Records from a data collection:
◆ ◆ ◆ ◆
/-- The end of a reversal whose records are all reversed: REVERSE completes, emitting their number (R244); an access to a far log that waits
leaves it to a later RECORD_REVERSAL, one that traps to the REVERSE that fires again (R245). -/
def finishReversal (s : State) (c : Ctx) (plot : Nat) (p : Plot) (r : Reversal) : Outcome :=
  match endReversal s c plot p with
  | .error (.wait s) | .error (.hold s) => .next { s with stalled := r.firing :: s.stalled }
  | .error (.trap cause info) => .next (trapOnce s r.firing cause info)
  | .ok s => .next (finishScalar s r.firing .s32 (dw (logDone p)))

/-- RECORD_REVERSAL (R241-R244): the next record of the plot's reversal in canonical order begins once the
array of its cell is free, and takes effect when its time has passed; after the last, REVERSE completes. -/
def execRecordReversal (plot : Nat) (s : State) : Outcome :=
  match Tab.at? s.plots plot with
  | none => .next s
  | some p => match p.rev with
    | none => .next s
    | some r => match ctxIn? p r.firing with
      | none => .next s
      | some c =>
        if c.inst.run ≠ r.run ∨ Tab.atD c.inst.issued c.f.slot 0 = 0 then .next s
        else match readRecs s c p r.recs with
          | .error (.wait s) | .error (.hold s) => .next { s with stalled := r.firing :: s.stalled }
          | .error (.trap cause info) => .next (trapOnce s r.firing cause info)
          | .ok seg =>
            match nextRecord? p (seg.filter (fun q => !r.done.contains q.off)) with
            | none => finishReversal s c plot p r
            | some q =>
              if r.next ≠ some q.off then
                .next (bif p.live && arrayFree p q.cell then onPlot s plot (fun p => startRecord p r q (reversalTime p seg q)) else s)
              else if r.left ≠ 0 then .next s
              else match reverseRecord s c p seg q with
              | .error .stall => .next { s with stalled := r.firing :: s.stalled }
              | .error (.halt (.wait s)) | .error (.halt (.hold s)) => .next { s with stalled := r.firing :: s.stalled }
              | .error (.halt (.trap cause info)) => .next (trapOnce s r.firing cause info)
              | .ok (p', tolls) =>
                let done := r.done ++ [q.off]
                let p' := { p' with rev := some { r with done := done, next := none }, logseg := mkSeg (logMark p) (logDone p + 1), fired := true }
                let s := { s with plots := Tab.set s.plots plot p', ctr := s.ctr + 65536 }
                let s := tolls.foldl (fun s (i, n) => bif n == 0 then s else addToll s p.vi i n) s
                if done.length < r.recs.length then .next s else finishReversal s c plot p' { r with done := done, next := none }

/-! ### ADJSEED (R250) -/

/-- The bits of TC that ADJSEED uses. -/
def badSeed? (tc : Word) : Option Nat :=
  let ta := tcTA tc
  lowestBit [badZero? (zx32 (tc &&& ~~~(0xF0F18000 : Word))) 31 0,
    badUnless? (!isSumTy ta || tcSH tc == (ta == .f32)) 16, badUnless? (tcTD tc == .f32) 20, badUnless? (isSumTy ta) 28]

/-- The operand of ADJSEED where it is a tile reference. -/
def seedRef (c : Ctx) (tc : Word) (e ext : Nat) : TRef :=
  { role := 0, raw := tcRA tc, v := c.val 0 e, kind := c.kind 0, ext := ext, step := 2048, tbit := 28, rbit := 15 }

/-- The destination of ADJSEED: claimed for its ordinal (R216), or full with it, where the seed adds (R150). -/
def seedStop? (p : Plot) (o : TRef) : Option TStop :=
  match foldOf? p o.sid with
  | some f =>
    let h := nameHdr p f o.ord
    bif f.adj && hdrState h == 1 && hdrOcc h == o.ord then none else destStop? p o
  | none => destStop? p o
◆ ◆ ◆ ◆
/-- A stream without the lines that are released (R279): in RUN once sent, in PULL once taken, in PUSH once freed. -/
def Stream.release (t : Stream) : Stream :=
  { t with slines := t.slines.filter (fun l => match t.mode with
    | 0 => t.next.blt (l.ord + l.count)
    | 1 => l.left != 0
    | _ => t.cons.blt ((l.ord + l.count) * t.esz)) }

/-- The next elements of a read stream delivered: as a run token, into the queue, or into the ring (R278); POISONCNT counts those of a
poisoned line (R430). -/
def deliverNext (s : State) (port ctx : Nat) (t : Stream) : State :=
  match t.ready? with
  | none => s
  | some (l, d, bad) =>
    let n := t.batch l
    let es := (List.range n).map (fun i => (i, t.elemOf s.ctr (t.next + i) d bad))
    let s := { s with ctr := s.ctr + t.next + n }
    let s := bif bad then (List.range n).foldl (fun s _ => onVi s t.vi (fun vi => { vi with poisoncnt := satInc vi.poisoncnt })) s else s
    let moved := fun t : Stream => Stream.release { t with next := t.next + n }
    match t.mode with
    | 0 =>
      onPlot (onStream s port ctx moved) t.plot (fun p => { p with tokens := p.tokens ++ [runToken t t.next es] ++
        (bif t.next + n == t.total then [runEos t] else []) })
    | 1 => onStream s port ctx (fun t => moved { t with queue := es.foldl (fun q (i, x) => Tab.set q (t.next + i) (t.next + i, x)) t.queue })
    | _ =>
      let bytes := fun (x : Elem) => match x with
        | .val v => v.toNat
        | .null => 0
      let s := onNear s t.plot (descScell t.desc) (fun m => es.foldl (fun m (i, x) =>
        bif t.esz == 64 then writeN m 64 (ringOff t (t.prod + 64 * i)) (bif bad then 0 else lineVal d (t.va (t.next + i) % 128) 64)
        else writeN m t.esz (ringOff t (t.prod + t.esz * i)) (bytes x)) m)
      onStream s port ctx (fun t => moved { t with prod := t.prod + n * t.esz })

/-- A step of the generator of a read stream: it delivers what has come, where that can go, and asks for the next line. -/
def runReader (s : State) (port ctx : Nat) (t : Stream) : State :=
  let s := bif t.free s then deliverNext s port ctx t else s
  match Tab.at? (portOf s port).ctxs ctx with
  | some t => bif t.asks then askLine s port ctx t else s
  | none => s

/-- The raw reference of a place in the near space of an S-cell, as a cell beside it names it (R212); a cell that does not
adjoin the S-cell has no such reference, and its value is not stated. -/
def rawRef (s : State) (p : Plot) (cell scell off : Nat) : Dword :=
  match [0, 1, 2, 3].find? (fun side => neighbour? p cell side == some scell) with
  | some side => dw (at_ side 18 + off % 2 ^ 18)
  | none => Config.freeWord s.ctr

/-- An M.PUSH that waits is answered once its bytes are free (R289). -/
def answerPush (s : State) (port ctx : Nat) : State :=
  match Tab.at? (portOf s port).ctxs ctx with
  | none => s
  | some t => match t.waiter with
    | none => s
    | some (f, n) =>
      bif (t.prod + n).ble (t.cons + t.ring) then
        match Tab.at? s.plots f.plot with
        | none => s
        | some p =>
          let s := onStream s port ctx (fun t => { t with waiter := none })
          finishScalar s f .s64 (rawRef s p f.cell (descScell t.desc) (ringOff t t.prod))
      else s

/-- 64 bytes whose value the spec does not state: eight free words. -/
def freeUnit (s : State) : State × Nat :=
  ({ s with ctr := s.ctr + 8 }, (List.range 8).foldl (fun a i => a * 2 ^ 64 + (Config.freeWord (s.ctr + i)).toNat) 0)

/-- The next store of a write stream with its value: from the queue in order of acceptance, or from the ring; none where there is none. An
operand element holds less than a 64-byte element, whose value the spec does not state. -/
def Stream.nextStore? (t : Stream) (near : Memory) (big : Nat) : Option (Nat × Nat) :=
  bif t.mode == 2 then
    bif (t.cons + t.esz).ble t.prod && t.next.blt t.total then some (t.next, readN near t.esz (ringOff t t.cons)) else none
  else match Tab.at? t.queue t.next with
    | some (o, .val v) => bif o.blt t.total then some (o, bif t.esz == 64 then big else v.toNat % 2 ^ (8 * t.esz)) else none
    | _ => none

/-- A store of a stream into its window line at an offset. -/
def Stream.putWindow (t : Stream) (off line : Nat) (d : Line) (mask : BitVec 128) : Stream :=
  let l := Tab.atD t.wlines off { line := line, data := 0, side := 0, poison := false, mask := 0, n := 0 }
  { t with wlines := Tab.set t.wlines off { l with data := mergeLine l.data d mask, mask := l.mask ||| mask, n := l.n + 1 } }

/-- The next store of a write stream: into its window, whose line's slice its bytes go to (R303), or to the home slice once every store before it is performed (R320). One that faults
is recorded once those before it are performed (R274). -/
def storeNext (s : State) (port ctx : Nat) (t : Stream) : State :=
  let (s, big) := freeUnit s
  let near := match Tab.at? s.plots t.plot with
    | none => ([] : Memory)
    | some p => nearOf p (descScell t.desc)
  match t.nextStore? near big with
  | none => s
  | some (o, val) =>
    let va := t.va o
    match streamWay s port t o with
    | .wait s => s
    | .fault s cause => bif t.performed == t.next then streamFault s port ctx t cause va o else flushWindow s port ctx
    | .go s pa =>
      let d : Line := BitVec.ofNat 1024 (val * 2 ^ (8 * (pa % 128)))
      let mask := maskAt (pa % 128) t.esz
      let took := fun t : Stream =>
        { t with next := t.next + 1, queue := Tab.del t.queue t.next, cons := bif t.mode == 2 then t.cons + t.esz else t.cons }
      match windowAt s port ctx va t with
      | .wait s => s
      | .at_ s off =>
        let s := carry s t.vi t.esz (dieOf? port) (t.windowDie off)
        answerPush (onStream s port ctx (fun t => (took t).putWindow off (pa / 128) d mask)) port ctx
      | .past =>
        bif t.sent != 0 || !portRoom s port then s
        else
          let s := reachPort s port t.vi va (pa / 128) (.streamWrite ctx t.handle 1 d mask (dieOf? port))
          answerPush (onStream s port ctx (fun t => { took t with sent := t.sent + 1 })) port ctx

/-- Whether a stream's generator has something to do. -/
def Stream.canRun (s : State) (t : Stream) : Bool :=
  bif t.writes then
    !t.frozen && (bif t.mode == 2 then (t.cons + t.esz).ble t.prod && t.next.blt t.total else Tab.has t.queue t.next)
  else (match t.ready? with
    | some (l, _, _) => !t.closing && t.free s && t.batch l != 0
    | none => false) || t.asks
◆ ◆ ◆ ◆
▶ [WORK INSTRUCTIONS]
From the line that has "bif (t.prod +" through the line that has "One that faults", copy every line exactly as it appears above, and leave out all others.

▶ [RESULT OF THIS EXERCISE]
      bif (t.prod + n).ble (t.cons + t.ring) then
        match Tab.at? s.plots f.plot with
        | none => s
        | some p =>
          let s := onStream s port ctx (fun t => { t with waiter := none })
          finishScalar s f .s64 (rawRef s p f.cell (descScell t.desc) (ringOff t t.prod))
      else s

/-- 64 bytes whose value the spec does not state: eight free words. -/
def freeUnit (s : State) : State × Nat :=
  ({ s with ctr := s.ctr + 8 }, (List.range 8).foldl (fun a i => a * 2 ^ 64 + (Config.freeWord (s.ctr + i)).toNat) 0)

/-- The next store of a write stream with its value: from the queue in order of acceptance, or from the ring; none where there is none. An
operand element holds less than a 64-byte element, whose value the spec does not state. -/
def Stream.nextStore? (t : Stream) (near : Memory) (big : Nat) : Option (Nat × Nat) :=
  bif t.mode == 2 then
    bif (t.cons + t.esz).ble t.prod && t.next.blt t.total then some (t.next, readN near t.esz (ringOff t t.cons)) else none
  else match Tab.at? t.queue t.next with
    | some (o, .val v) => bif o.blt t.total then some (o, bif t.esz == 64 then big else v.toNat % 2 ^ (8 * t.esz)) else none
    | _ => none

/-- A store of a stream into its window line at an offset. -/
def Stream.putWindow (t : Stream) (off line : Nat) (d : Line) (mask : BitVec 128) : Stream :=
  let l := Tab.atD t.wlines off { line := line, data := 0, side := 0, poison := false, mask := 0, n := 0 }
  { t with wlines := Tab.set t.wlines off { l with data := mergeLine l.data d mask, mask := l.mask ||| mask, n := l.n + 1 } }

/-- The next store of a write stream: into its window, whose line's slice its bytes go to (R303), or to the home slice once every store before it is performed (R320). One that faults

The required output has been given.